• Weaponized Fascination: An Interview with David Shields

    In Reality Hunger: A Manifesto, David Shields writes, “I’m not interested in myself per se. I’m interested in myself as theme carrier, as host.”

    In his new book, Nobody Hates Trump More Than Trump: An Intervention, Shields uses this avatar-as-thematic-vessel to weaponize his (and our own) fascination with Donald Trump to dissect (with the ruthlessness of a back-alley murderer) the President.

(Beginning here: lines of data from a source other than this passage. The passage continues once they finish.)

-- ==== Sys2Proof/Certificates/Slice0/Obligations.lean ====
section
/-! DEFINITION. The statements for the provers. A docstring names the rule of spec/ that a statement formalises; where a clause is the
model's own choice it says so and names the log entry. -/

open Sys2Proof Sys2Proof.Machine

/-! ### Encoding (R89 to R97, R229 to R232, R327, R347) -/

/-- No bit of an encoding is dropped: the word of every well-formed fabric instruction decodes, in the map of its element kind, to that
instruction, and so does the word of every well-formed reeve instruction (R90 to R97, R229 to R255). The queue commands of the market ring
and the translation commands: the four doublewords of a well-formed command decode to it (R327, R347). -/
def Obligations.EncodeThenDecode : Prop :=
  (∀ i : Instr, i.wf = true →
    (∀ k code f, i.fabric? = some (k, code, f) → ∃ w, encode i = some w ∧ decodeOpWord k w = .ok i) ∧
    (∀ w, encodeReeve i = some w → encode i = some w ∧ decodeReeve w = .ok i)) ∧
  (∀ i : Instr, i.wf = true →
    (∀ h a b c, encodeQueueCmd i = some (h, a, b, c) → decodeQueueCmd h a b c = .ok i) ∧
    (∀ h a b c, encodeXlatCmd i = some (h, a, b, c) → decodeXlatCmd h a b c = .ok i))

/-- A word has one meaning in each map: what decodes is well formed and encodes back to the same word, so every bit of an accepted word
is read or is zero (R90, R231). -/
def Obligations.DecodeThenEncode : Prop :=
  (∀ (k : Kind) (w : W32) (i : Instr), decodeOpWord k w = .ok i → i.wf = true ∧ encode i = some w) ∧
  (∀ (w : W32) (i : Instr), decodeReeve w = .ok i → i.wf = true ∧ encode i = some w)

/-- Words that the spec writes out decode to the instructions it gives them for: the slots of the examples of R180, R136 and R219, and
the program of R260. -/
def Obligations.WordsDecode : Prop :=
  decodeOpWord .se 0x01F00109 = .ok (.sload { dst := 15, a := 8, b := 0, deq := 0, pwe := true, pidx := 0, pmode := 1, x := 1 }) ∧
  decodeOpWord .se 0x13F20131 = .ok (.sresume { dst := 15, a := 9, b := 0, deq := 0, pwe := true, pidx := 1, pmode := 2, x := 1 }) ∧
  decodeOpWord .pe 0x8119A601 = .ok (.radd { dst := 8, a := 12, b := 13, deq := 3, pwe := false, pidx := 0, pmode := 0, x := 1 }) ∧
  decodeOpWord .me 0x17E00000 = .ok (.mwait { dst := 15, a := 0, b := 0, deq := 0, pwe := false, pidx := 0, pmode := 0, x := 0 }) ∧
  decodeReeve 0x6CA10000 = .ok (.reeveLd 5 1 0) ∧ decodeReeve 0xA0C50000 = .ok (.cfgld 6 5) ∧ decodeReeve 0x44C0000F = .ok (.bne 6 0 15) ∧
  decodeReeve 0xA0C00042 = .ok (.cfgarm 6 2) ∧ decodeReeve 0x05000001 = .ok (.addi 8 0 1) ∧ decodeReeve 0xA8074000 = .ok (.binit 0 7 8) ∧
  decodeReeve 0x01A70000 = .ok (.reeveAdd 13 7 0) ∧ decodeReeve 0xA5895012 = .ok (.copy 12 9 10 2 2) ∧
  decodeReeve 0xA9676052 = .ok (.barv 11 7 12 2 1)

/-- What no table assigns is refused by name: a major opcode outside R232, an opcode outside
the map of an element kind (R94 to R97), and a reserved op, a wrong version or a queue beyond 63 of a queue command (R327). -/
def Obligations.ReservedRefused : Prop :=
  (∀ w : W32, (w.extractLsb' 26 6).toNat ∈ [0x0A, 0x0B, 0x0C, 0x0D, 0x0E, 0x0F, 0x1F] ∨ 0x2F ≤ (w.extractLsb' 26 6).toNat →
    decodeReeve w = .error .unassignedMajor) ∧
  (∀ (k : Kind) (w : W32), opClass k (w.extractLsb' 25 7).toNat = none → decodeOpWord k w = .error .unassignedOpcode) ∧
  (∀ h a b c : W64, 7 ≤ (h.extractLsb' 0 8).toNat → decodeQueueCmd h a b c = .error 1) ∧
  (∀ h a b c : W64, (h.extractLsb' 0 8).toNat ≤ 6 → h.extractLsb' 8 8 ≠ 1 → decodeQueueCmd h a b c = .error 2) ∧
  (∀ h a b c : W64, (h.extractLsb' 0 8).toNat ≤ 6 → h.extractLsb' 8 8 = 1 → 64 ≤ (h.extractLsb' 16 8).toNat →
    decodeQueueCmd h a b c = .error 3)

/-! ### The step, fetching and picking (R48, R50, R224, R228, R326) -/

/-- A core's turn runs the decoded instruction: where the word at its pc, wholly inside its arena, decodes to i, the step is exec of i
with that core as the one that runs (R224, R229). The fetch of a reeve is charged to its parish's budget first, once for each instruction,
and the reeve waits while that or the fetch's home does not let it in (R380, R381); where it is let in and no cell has failed, it changes no
byte of memory. An error response to the fetch raises trap "access" with the pc as tval: that is the model's reading (log entry 62). Where an
error response to an earlier access of the core is on its way, it returns first if the word names the register of that access, or is a FENCE;
else it is noted that a later instruction has issued (R238, R257; the model's choice of when it returns, log entry 82). What surrounds exec is
the model's agenda (log entry 1). -/
def Obligations.StepRunsCoreInstruction : Prop :=
  ∀ (s : State) (c : CoreId) (rest : List Turn) (i : Instr),
    s.agenda = .core c :: rest → s.off = false → s.inReset = false →
    let t := s.runs c rest
    let k := s.coreOf c
    let runs (u : State) : Prop :=
      (k.owedErr = [] → step s = exec i u) ∧
      (∀ x l, k.owedErr = x :: l →
        (u.errorDue c = true → step s = exec (.lateAccessTrap c.num x.ea x.epc) u) ∧
        (u.errorDue c = false → ∀ v, exec i u = .next v → step s = .next (v.passErr c (u.coreOf c))))
    t.canIssue c = true → k.arenaBase.toNat ≤ k.pc.toNat → k.pc.toNat + 4 ≤ k.arenaBound.toNat →
    decodeReeve (BitVec.ofNat 32 (s.mem.readLE k.pc.toNat 4)) = .ok i →
    (c = .beadle → runs t) ∧
    (∀ h, c = .reeve h → k.fetched = some (k.pc, k.instret) → runs t) ∧
    (∀ u, t.fetchIn c = .ok () u → runs u) ∧ (∀ u, t.fetchIn c = .wait u → step s = .next u) ∧
    (∀ u, t.fetchIn c = .err u → step s = .next (u.takeTrap c 4 k.pc false)) ∧
    (∀ h, c = .reeve h → k.fetched ≠ some (k.pc, k.instret) →
      ((t.letIn (t.coreAgent c) k.pc.toNat 4).1 = true → t.eccOf k.pc.toNat 4 = [] →
        ∃ u, t.fetchIn c = .ok () u ∧ u.mem = s.mem ∧ (∀ r, u.reg c r = s.reg c r) ∧ (u.coreOf c).pc = k.pc) ∧
      ((t.letIn (t.coreAgent c) k.pc.toNat 4).1 = false →
        ∃ u, t.fetchIn c = .wait u ∧ u.mem = s.mem ∧ (∀ r, u.reg c r = s.reg c r) ∧ (u.coreOf c).pc = k.pc))

/-- A trigger unit's turn runs the decoded operation word of the slot it picks; a second pick has a turn of its own behind the first,
unless the first stopped the region (R48, R50, R56, R90). The second runs on what the first has left, but that p0 to p5 read as before the
first: that is the model's choice (R53, R54, log entry 75). The turns are the model's agenda (log entry 1). -/
def Obligations.StepRunsSlotInstruction : Prop :=
  ∀ (s : State) (h site n : Nat) (rest : List Turn) (i : Instr),
    s.off = false → s.inReset = false →
    let t := s.behind rest
    (s.agenda = .second h site n :: rest → decodeOpWord (siteKind site) ((t.elem h site).slotWord n) = .ok i →
      let one := (t.elem h site).p
      let old := (Tab.get (t.ham0 h).elems {} site).p
      ∀ u, exec i ((t.setElem h site { t.elem h site with p := old }).atSlot h site n) = .next u →
        step s = .next (u.setElem h site { u.elem h site with p := pairPreds old one (u.elem h site).p, fired := true })) ∧
    (s.agenda = .fire h site :: rest → t.firstPick h site = some n → decodeOpWord (siteKind site) ((t.elem h site).slotWord n) = .ok i →
      (t.secondPick h site n = none → step s = exec i (t.atSlot h site n)) ∧
      (∀ m u, t.secondPick h site n = some m → exec i (t.atSlot h site n) = .next u →
        step s = .next (if t.stopsOf h < u.stopsOf h then u else { u with agenda := .second h site m :: u.agenda })))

    Of course, under such an attack, Trump falls apart. Left-leaning readers are well aware that digging into this current President’s actions — from his locker-room talk on the campaign trail to serving hamburgers on White House silver — will unearth a childishly narcissistic man playing a big boy’s game. But what is truly fascinating about Shields’s book is another portrait of Trump that emerges. Yes, the small, petty man we expect is there, but what also arises is a man totally in charge of the outrage, a devil capable of molding reality around him for his own pointless aims, a man who is pitch-perfectly tuned into the words and phrases that both push our buttons and keep us watching.

    Most of us hate him, which is why can’t stop talking about him. And as such, we’ve become his enablers.

    I sat down with Shields to discuss ways in which Trump has become both a bewildering outrage machine and the expert mesmerist running our country (for now).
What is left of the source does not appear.